Files
persona-steering-template-l…/README.md
T
2026-06-13 14:05:26 +08:00

3.3 KiB

Persona Steering Template Library

Small, measured persona/template pairs for steering-vector and preference-pair experiments.

Example

template:
  You are a {persona} person thinking through the situation.

negative persona:
  authority-deferential even when wellbeing suffers

positive persona:
  wellbeing-focused even when authority-defying

measured pilot:
  strict_pass_rate = 0.75
  mean_axis_delta = 6.25
  mean_off_axis_problem = 2.00
  mean_max_style_abs_delta = 1.50

The point is not "this sounds like a good prompt". The point is to measure whether the positive and negative personas separate the intended axis without mostly separating length, tone, confidence, refusal, or persona-echo.

If the pair is honest -> untruthful, in Paris versus in Berlin is on-axis. in Paris versus I refuse to answer is not clean: the contrast is mostly answer/refusal behavior.

Score

On Hugging Face, start with template_pair_scores.

score is a conservative 0-100 clean-axis score:

100
* strict_pass_rate
* clamp(mean_axis_delta / 8)
* clamp((7 - mean_off_axis_problem) / 6)
* clamp((6 - mean_max_style_abs_delta) / 6)
* (1 - persona_echo_rate)
* (1 - refusal_or_ai_break_rate)

High score means the template/persona-pair cell repeatedly moved the intended axis while staying comparatively clean on off-axis, style, persona-echo, and refusal checks.

What To Browse

On Hugging Face:

  • template_pair_scores: clean selection table with id, template_jinja, score, source attribution, model metadata, and score components
  • template_scores: one row per template, aggregated over measured persona pairs
  • persona_pairs_v2_review: one row per candidate persona pair
  • v2_pilot_seed23_examples: raw completions and judge ratings

The examples are still the proof.

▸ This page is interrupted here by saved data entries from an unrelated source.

/-! ### State.modWave -/
@[simp] theorem modWave_mem (s : State) (b w : Nat) (f : Wave → Wave) : (s.modWave b w f).mem = s.mem := rfl
@[simp] theorem modWave_memFail (s : State) (b w : Nat) (f : Wave → Wave) : (s.modWave b w f).memFail = s.memFail := rfl
@[simp] theorem modWave_memBad (s : State) (b w : Nat) (f : Wave → Wave) : (s.modWave b w f).memBad = s.memBad := rfl
@[simp] theorem modWave_l2Lost (s : State) (b w : Nat) (f : Wave → Wave) : (s.modWave b w f).l2Lost = s.l2Lost := rfl
@[simp] theorem modWave_l2Fail (s : State) (b w : Nat) (f : Wave → Wave) : (s.modWave b w f).l2Fail = s.l2Fail := rfl
@[simp] theorem modWave_race (s : State) (b w : Nat) (f : Wave → Wave) : (s.modWave b w f).race = s.race := rfl
@[simp] theorem modWave_raceBlk (s : State) (b w : Nat) (f : Wave → Wave) : (s.modWave b w f).raceBlk = s.raceBlk := rfl
@[simp] theorem modWave_sync (s : State) (b w : Nat) (f : Wave → Wave) : (s.modWave b w f).sync = s.sync := rfl
@[simp] theorem modWave_preds (s : State) (b w : Nat) (f : Wave → Wave) : (s.modWave b w f).preds = s.preds := rfl
@[simp] theorem modWave_monitors (s : State) (b w : Nat) (f : Wave → Wave) : (s.modWave b w f).monitors = s.monitors := rfl
@[simp] theorem modWave_tlb (s : State) (b w : Nat) (f : Wave → Wave) : (s.modWave b w f).tlb = s.tlb := rfl
@[simp] theorem modWave_walks (s : State) (b w : Nat) (f : Wave → Wave) : (s.modWave b w f).walks = s.walks := rfl
@[simp] theorem modWave_ctxs (s : State) (b w : Nat) (f : Wave → Wave) : (s.modWave b w f).ctxs = s.ctxs := rfl
@[simp] theorem modWave_launches (s : State) (b w : Nat) (f : Wave → Wave) : (s.modWave b w f).launches = s.launches := rfl
@[simp] theorem modWave_cores (s : State) (b w : Nat) (f : Wave → Wave) : (s.modWave b w f).cores = s.cores := rfl
@[simp] theorem modWave_graphs (s : State) (b w : Nat) (f : Wave → Wave) : (s.modWave b w f).graphs = s.graphs := rfl
@[simp] theorem modWave_entries (s : State) (b w : Nat) (f : Wave → Wave) : (s.modWave b w f).entries = s.entries := rfl
@[simp] theorem modWave_openBatches (s : State) (b w : Nat) (f : Wave → Wave) : (s.modWave b w f).openBatches = s.openBatches := rfl
@[simp] theorem modWave_closedBatches (s : State) (b w : Nat) (f : Wave → Wave) : (s.modWave b w f).closedBatches = s.closedBatches := rfl
@[simp] theorem modWave_sendReqs (s : State) (b w : Nat) (f : Wave → Wave) : (s.modWave b w f).sendReqs = s.sendReqs := rfl
@[simp] theorem modWave_atomReqs (s : State) (b w : Nat) (f : Wave → Wave) : (s.modWave b w f).atomReqs = s.atomReqs := rfl
@[simp] theorem modWave_sumac (s : State) (b w : Nat) (f : Wave → Wave) : (s.modWave b w f).sumac = s.sumac := rfl
@[simp] theorem modWave_reports (s : State) (b w : Nat) (f : Wave → Wave) : (s.modWave b w f).reports = s.reports := rfl
@[simp] theorem modWave_atomLog (s : State) (b w : Nat) (f : Wave → Wave) : (s.modWave b w f).atomLog = s.atomLog := rfl
@[simp] theorem modWave_logOver (s : State) (b w : Nat) (f : Wave → Wave) : (s.modWave b w f).logOver = s.logOver := rfl
@[simp] theorem modWave_peerReqs (s : State) (b w : Nat) (f : Wave → Wave) : (s.modWave b w f).peerReqs = s.peerReqs := rfl
@[simp] theorem modWave_peerMem (s : State) (b w : Nat) (f : Wave → Wave) : (s.modWave b w f).peerMem = s.peerMem := rfl
@[simp] theorem modWave_zwbs (s : State) (b w : Nat) (f : Wave → Wave) : (s.modWave b w f).zwbs = s.zwbs := rfl
@[simp] theorem modWave_replayLines (s : State) (b w : Nat) (f : Wave → Wave) : (s.modWave b w f).replayLines = s.replayLines := rfl
@[simp] theorem modWave_replaySegs (s : State) (b w : Nat) (f : Wave → Wave) : (s.modWave b w f).replaySegs = s.replaySegs := rfl
@[simp] theorem modWave_dev (s : State) (b w : Nat) (f : Wave → Wave) : (s.modWave b w f).dev = s.dev := rfl
@[simp] theorem modWave_clk (s : State) (b w : Nat) (f : Wave → Wave) : (s.modWave b w f).clk = s.clk := rfl
@[simp] theorem modWave_raw (s : State) (b w : Nat) (f : Wave → Wave) : (s.modWave b w f).raw = s.raw := rfl
@[simp] theorem modWave_ticks (s : State) (b w : Nat) (f : Wave → Wave) : (s.modWave b w f).ticks = s.ticks := rfl
@[simp] theorem modWave_nextId (s : State) (b w : Nat) (f : Wave → Wave) : (s.modWave b w f).nextId = s.nextId := rfl
@[simp] theorem modWave_freeCount (s : State) (b w : Nat) (f : Wave → Wave) : (s.modWave b w f).freeCount = s.freeCount := rfl
@[simp] theorem modWave_agenda (s : State) (b w : Nat) (f : Wave → Wave) : (s.modWave b w f).agenda = s.agenda := rfl
@[simp] theorem modWave_cur (s : State) (b w : Nat) (f : Wave → Wave) : (s.modWave b w f).cur = s.cur := rfl
@[simp] theorem modWave_agentMons (s : State) (b w : Nat) (f : Wave → Wave) : (s.modWave b w f).agentMons = s.agentMons := rfl
@[simp] theorem modWave_ran (s : State) (b w : Nat) (f : Wave → Wave) : (s.modWave b w f).ran = s.ran := rfl
@[simp] theorem modWave_ranClk (s : State) (b w : Nat) (f : Wave → Wave) : (s.modWave b w f).ranClk = s.ranClk := rfl
@[simp] theorem modWave_ranPc (s : State) (b w : Nat) (f : Wave → Wave) : (s.modWave b w f).ranPc = s.ranPc := rfl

The score is only a fast sorting key.

Files

  • data/persona_pairs_v2_candidates.jsonl: candidate persona pairs
  • data/templates_v2_candidates.txt: candidate {persona} templates
  • data/scenarios_v2_candidates.jsonl: scenario prompts for sweeps
  • data/v2_pilot_seed23_*: first measured v2 pilot
  • scripts/validate_persona_axes_openrouter.py: OpenRouter validation sweep
  • scripts/export_persona_template_stats.py: aggregate raw sweep output
  • scripts/build_hf_dataset.py: build parquet-only HF upload folder

Current Status

Preliminary. The current pilot is small: 4 persona pairs x 4 templates x 4 scenarios. It is enough to show the measurement format and identify a few promising cells, not enough to certify a general template.

Current pilot: completions from qwen/qwen3.5-27b, judge google/gemini-3.1-flash-lite-preview, OpenRouter, temperature=0, seed 23. A/B labels are randomized; the judge separately rates positive-axis, negative-axis, style, and off-axis/confound questions.

Run

uv sync
uv run python scripts/validate_persona_axes_openrouter.py \
  --dry-run \
  --axes data/persona_pairs_v2_candidates.jsonl \
  --templates data/templates_v2_candidates.txt \
  --family data/scenarios_v2_candidates.jsonl \
  --n 2 \
  --out out/dryrun.json

See docs/guide.md for measured runs, export, and upload.